◆ Action item
Each line of the data that includes the string "bankcfgFifo" is to be copied out.

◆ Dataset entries

┌──

/-- R138, R141: a load is outstanding until it completes, and then its register holds the four bytes. -/
def loading : State := thenState (.ldg plain (.v 1) (.w 2) 4 none .b32)
  (mappedWith (wpair 2 3 0x20000) |>.onDev fun d => d.putRaw 0x30004 [0x78, 0x56, 0x34, 0x12])
theorem test_ldg : (loading.dev.slot 0 0).any (fun w => w.ld == 1 && w.vTag 1 == .undef && w.pc == 0x10010) = true := by
  decide +kernel
theorem test_load_completion : moves (.loadCompletion 0 0 0) loading (fun d => (d.slot 0 0).any fun w =>
    w.ld == 0 && w.vAt 1 5 == 0x12345678 && w.vTag 1 == .raw) = true := by decide +kernel
/-- R139: a misaligned address, and an address that no page maps. -/
theorem test_ldg_align : leaves (.ldg plain (.v 1) (.w 2) 2 none .b32) (mappedWith (wpair 2 3 0x20000)) (fun _ w =>
    parks Code.addrAlign w) = true := by decide +kernel
theorem test_ldg_unmapped : leaves (.ldg plain (.v 1) (.w 2) 0 none .b32) (mappedWith (wpair 2 3 0x30000)) (fun _ w =>
    parks Code.addrInvalid w) = true := by decide +kernel
/-- R230: the store's bytes are dirty in a line of the L1, and go home at a releasing fence of die scope. -/
def stored : State := thenState (.stg plain (.w 2) (.w 4) none 0x10 none .b32) (mappedWith (wpair 2 3 0x20000 ∘ wreg 4 .i32 0x01020304))
theorem test_stg : ((stored.dev.core 0).l1.any (fun l => l.va == 0x20000 && l.dirty == 0xF#128 <<< 0x10) &&
    stored.dev.readPa 0 0x30010 == 0) = true := by decide +kernel
/-- R43, R372: a store to an executable page is a VIOLATION, which ends the context and its warps. -/
theorem test_stg_executable : moves (.stg plain (.w 2) (.w 4) none 0x10 none .b32)
    (mappedWith (wpair 2 3 0x10000 ∘ wreg 4 .i32 1)) (fun d => (d.context 0).any (·.ended) && (d.slot 0 0).isNone) = true := by
  decide +kernel
theorem test_lds : leaves (.lds plain (.w 4) (.w 2) 0 none .b32) (mappedWith (wreg 2 .i32 0x00FC0000)) (fun _ w =>
    w.ld == 1 && w.pc == 0x10010) = true := by decide +kernel
theorem test_sts : leaves (.sts plain (.w 2) (.w 4) 0 none .b32) (mappedWith (wreg 2 .i32 0x00FC0000 ∘ wreg 4 .i32 1)) (fun _ w =>
    w.st == 1 && w.pc == 0x10010) = true := by decide +kernel
/-- The manual's ATOM.gadd: lane 0 first, then lane 1 on what it left. -/
theorem test_atom : moves (.loadCompletion 0 0 0) (thenState (.atom (guarded 1) ⟨.v 1, .w 2, .v 3, .zero⟩ 0 .gadd .b32 .die false)
    (mappedWith (pred 1 3 ∘ wpair 2 3 0x20000 ∘ vreg 3 .l32 0))) (fun d =>
    (d.slot 0 0).any (fun w => w.vAt 1 0 == 0 && w.vAt 1 1 == 0x00400000 && w.ld == 0) &&
      leNat (d.readBytes 0 0x30000 4) == 0x00657007) = true := by decide +kernel
theorem test_ldv : leaves (.ldv plain (.w 4) (.w 2) 0 none .b64 .system) (mappedWith (wpair 2 3 0x20000)) (fun _ w =>
    w.ld == 1) = true := by decide +kernel
theorem test_red : leaves (.red plain (.w 2) (.inl 1) 0 .iadd .b32 .die false) (mappedWith (wpair 2 3 0x20000)) (fun _ w =>
    w.st == 1) = true := by decide +kernel
/-- R269: the monitor stands on the 128-byte block. -/
theorem test_monitor : leaves (.monitor plain (.w 8) 0x90) (mappedWith (wpair 8 9 0x20000)) (fun d w =>
    w.monitor == some (.phys 0x30080, false) && d.monitors.length == 1) = true := by decide +kernel
theorem test_waitmon : leaves (.waitmon plain 16) (mappedWith fun w => { w with monitor := some (.phys 0x30080, false) })
    (fun _ w => w.wait == some (.waitmon 0 16)) = true := by decide +kernel
theorem test_waitmon_early : moves (.waitmonTimeout 0 0) ((mappedWith fun w => { w with
    monitor := some (.phys 0x30080, false), wait := some (.waitmon 0 16) }).onDev fun d => { d with clock := 4095 })
    (fun d => (d.slot 0 0).any fun w => w.wait == some (.waitmon 0 16)) = true := by decide +kernel
theorem test_waitmon_timeout : moves (.waitmonTimeout 0 0) ((mappedWith fun w => { w with
    monitor := some (.phys 0x30080, false), wait := some (.waitmon 0 16) }).onDev fun d => { d with clock := 4096 })
    (fun d => (d.slot 0 0).any fun w => w.wait == none && w.monitor == none) = true := by decide +kernel
theorem test_sleep_expiry : moves (.sleepExpiry 0 0) ((mappedWith fun w => { w with wait := some (.sleep 0 400) }).onDev fun d =>
    { d with clock := 400 }) (fun d => (d.slot 0 0).any fun w => w.wait == none && w.pc == 0x10010) = true := by decide +kernel
theorem test_fence : leaves (.fenceAcq plain .die) mapped (fun _ w => w.pc == 0x10010) = true := by decide +kernel
theorem test_pfd : leaves (.pfd plain false (.w 2) 0) (mappedWith (wpair 2 3 0x20000)) (fun _ w => w.pc == 0x10010) = true := by
  decide +kernel
/-- The manual's BANKCFG: a physical FIFO form raises FORM. -/
theorem test_bankcfg_form : leaves (.bankcfgFifo plain (.w 3) 2) (mappedWith (wreg 3 .i32 0xC2)) (fun _ w =>
    parks Code.engineParam w) = true := by decide +kernel
/-- The window form with CNT 0 and FIRST 1 takes the second bank of the allocation. -/
theorem test_bankcfg : leaves (.bankcfgFifo plain (.w 3) 2) (mappedWith (wreg 3 .i32 0x80000001)) (fun d w =>
    (d.core 0).modeAt 11 == .fifo && (d.core 0).bufs.any (fun b => b.n == 16 && b.free == 16 && b.woff == 0x4000) &&
      w.pc == 0x10010) = true := by decide +kernel
/-- The manual's RMAP, and the length that raises RESERVED. -/
theorem test_rmap : leaves (.rmapMap plain (.w 3) (.w 4) (.w 6) 0)
    (mappedWith (wreg 3 .i32 0x2000 ∘ wpair 4 5 0x7F0000700000 ∘ wreg 6 .i32 0x1000)) (fun d _ =>
    (d.core 0).regions.any fun r => r.woff == 0x2000 && r.len == 0x1000 && r.granules.length == 16) = true := by decide +kernel
theorem test_rmap_reserved : leaves (.rmapMap plain (.w 3) (.w 4) (.w 6) 0)
    (mappedWith (wreg 3 .i32 0x2000 ∘ wpair 4 5 0x7F0000700000 ∘ wreg 6 .i32 0x1080)) (fun _ w => parks Code.engineParam w) = true := by
  decide +kernel
/-- R195: JOIN with −1 makes band 0. -/
theorem test_join : leaves (.join plain 3 (.inl 0x7F) 0) mapped (fun d w =>
    w.band == some 0 && w.wAt 3 == 0 && (d.cluster 0).bands.length == 1) = true := by decide +kernel
/-- R194: a warp in no band. -/
theorem test_bar : leaves (.bar plain) mapped (fun _ w => parks Code.band w) = true := by decide +kernel
theorem test_leave : leaves (.leave plain) mapped (fun _ w => parks Code.band w) = true := by decide +kernel
/-- The manual's DEPDEC: cluster 1, index 5. -/
theorem test_depdec : leaves (.depdec plain (.w 2) (.inl 1) 0) (mappedWith (wreg 2 .i32 0x9005)) (fun d _ =>
    ((d.cluster 1).decs.map fun r => (r.index, r.err, r.times)) == [(5, false, 1)]) = true := by decide +kernel
theorem test_dependence_decrement : moves (.dependenceDecrement 1 0) (base.onDev fun d =>
    (d.putDep 1 5 { value := 2, err := false, waiters := [] }).sendDecs 1 5 false 1) (fun d => (d.dep 1 5).value == 1) = true := by
  decide +kernel
theorem test_mzero : leaves (.mzero plain (.inl 3) (.inl 4) 0) (mapped.onDev fun d => d.modCore 0 fun c => { c with
    tiles := [(3 * 2048, 5), (9 * 2048, 6)] }) (fun d _ => (d.core 0).tiles == [(9 * 2048, 6)]) = true := by decide +kernel
theorem test_mzero_range : leaves (.mzero plain (.inl 40) (.w 2) 0) (mappedWith (wreg 2 .i32 57)) (fun _ w => parks Code.engineParam w) = true := by
  decide +kernel
theorem test_lrinv : leaves (.lrinv plain (.w 4) 0) (mappedWith (wpair 4 5 0x40) |>.onDev fun d => { d with
    tlrs := [{ ctx := 0, va := 0x40, image := 0 }, { ctx := 0, va := 0x80, image := 0 }] }) (fun d _ => d.tlrs.length == 1) = true := by
  decide +kernel
theorem test_statrd_index : leaves (.statrd plain (.v 3) (.w 5) 2) (mappedWith (wreg 5 .i32 0)) (fun _ w =>
    parks Code.engineParam w) = true := by decide +kernel
theorem test_cpy_queue : leaves (.cpyGl (guarded 1) (.w 4) (.w 10) (.w 6) (some 5)) (mappedWith (pred 1 1)) (fun _ w =>
    parks Code.format w) = true := by decide +kernel

/-! ### The host -/

/-- R411: ring 0 of the PF is enabled; a SIGNAL WRITE to page 0x20000 of context 0. -/
def packets : State := mapped.onDev fun d => d.modRing ⟨0, 0⟩ fun r => { r with enable := true, base := 0x40000, logn := 6 }
theorem test_signal_write : moves (.signalWrite ⟨0, 0⟩ { ctx := 0, barrier := false, caddr := 0, cval := 0 } 0x20008 0x1122)
    (packets.onDev fun d => d.modRing ⟨0, 0⟩ fun r => { r with tail := 1 }) (fun d =>
    leNat (d.readBytes 0 0x30008 8) == 0x1122 && (d.ring ⟨0, 0⟩).head == 1) = true := by decide +kernel
theorem test_doorbell : moves (.ringDoorbell ⟨0, 0⟩ 5) packets (fun d => (d.ring ⟨0, 0⟩).tail == 5) = true := by decide +kernel
/-- R421, R438: the limit is held between 600 and 1,800. -/
theorem test_pwrlim : (match exec (.pwrlimWrite 0 100) base with
    | .next t => t.dev.pwrlim == 600
    | _ => false) = true := by decide +kernel
theorem test_pwrlim_vf : (match exec (.pwrlimWrite 1 1200) base with
    | .next t => t.dev.pwrlim == 1800
    | _ => false) = true := by decide +kernel
/-- R392: an offset of the PTP clock. -/
theorem test_ptpofs : moves (.ptpofsWrite 0 1000) base (fun d => d.ptpNs == 1000) = true := by decide +kernel
theorem test_port_up : moves (.portUp 3) (base.onDev fun d => d.modPort 3 fun x => { x with up := false }) (fun d => (d.port 3).up) = true := by
  decide +kernel
theorem test_config_request : (match exec (.configRequest 0) base with
    | .next t => t.replies == [.ok]
    | _ => false) = true := by decide +kernel
/-- R439: nothing runs while the module is off. -/
theorem test_off : (match exec (.nop plain) { base with board := { base.board with stage := 0 } } with
    | .fault .moduleOff => true
    | _ => false) = true := by decide +kernel
theorem test_junction : (match exec .junctionTrip base with
    | .next t => !t.board.on
    | _ => false) = true := by decide +kernel
/-- R438: the clamp takes the matrix engines first. -/
theorem test_clamp : (match exec (.powerClampSample 1801 50) base with
    | .next t => t.board.holdMatrix && !t.board.holdVector
    | _ => false) = true := by decide +kernel
theorem test_rotation : moves .counterGroupRotation base (fun d => d.rotation == 1) = true := by decide +kernel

└──

◆ Completed task
theorem test_bankcfg_form : leaves (.bankcfgFifo plain (.w 3) 2) (mappedWith (wreg 3 .i32 0xC2)) (fun _ w =>
theorem test_bankcfg : leaves (.bankcfgFifo plain (.w 3) 2) (mappedWith (wreg 3 .i32 0x80000001)) (fun d w =>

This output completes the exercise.